Start of Block
-- ==== Sys2Proof/Laws/Headers.lean ====
section
/-! SUPPORT. What each operation of `Machine/Headers.lean` keeps (see `Laws/Onward.lean`). -/
set_option linter.unusedTactic false
set_option linter.unreachableTactic false
set_option linter.tactic.unusedName false
namespace Sys2Proof.Machine

theorem State.nodeReset_onward {x : Node} {s t : State} (h : s.Onward t) : s.Onward (State.nodeReset t x) := by
  unfold State.nodeReset
  repeat' first
    | with_reducible assumption
    | (extract_lets -merge +onlyGivenNames x
       first
       | (have _f := fun a => x a
          clear _f
          unfold x
          clear x)
       | (refine onward_cut (P := State.Onward s x) ?_ (fun hx => ?_)
          on_goal 1 => (unfold x; clear x)
          on_goal 2 => clear_value x)
       | clear_value x
       | (unfold x; clear x)
       | clear x)
    | with_reducible apply State.foldReset_onward
    | with_reducible apply State.joined_onward
    | with_reducible apply State.laneBlockReset_onward
    | with_reducible apply State.portBlockReset_onward
    | (with_reducible refine State.Onward.foldl ?_ ?_
       on_goal 1 => intro _ _ _)
    | with_reducible refine State.Onward.ite ?_ ?_
    | split
    | fail_if_no_progress dsimp only
    | fail_if_no_progress with_reducible apply State.Onward.upd

end Sys2Proof.Machine
end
End of Block
→ Task objective: The answer is the records above restated word for word from their opening line through the line that holds "on_goal 2 => clear_value x)", both included, and nothing else.

→ Completed exercise:
-- ==== Sys2Proof/Laws/Headers.lean ====
section
/-! SUPPORT. What each operation of `Machine/Headers.lean` keeps (see `Laws/Onward.lean`). -/
set_option linter.unusedTactic false
set_option linter.unreachableTactic false
set_option linter.tactic.unusedName false
namespace Sys2Proof.Machine

theorem State.nodeReset_onward {x : Node} {s t : State} (h : s.Onward t) : s.Onward (State.nodeReset t x) := by
  unfold State.nodeReset
  repeat' first
    | with_reducible assumption
    | (extract_lets -merge +onlyGivenNames x
       first
       | (have _f := fun a => x a
          clear _f
          unfold x
          clear x)
       | (refine onward_cut (P := State.Onward s x) ?_ (fun hx => ?_)
          on_goal 1 => (unfold x; clear x)
          on_goal 2 => clear_value x)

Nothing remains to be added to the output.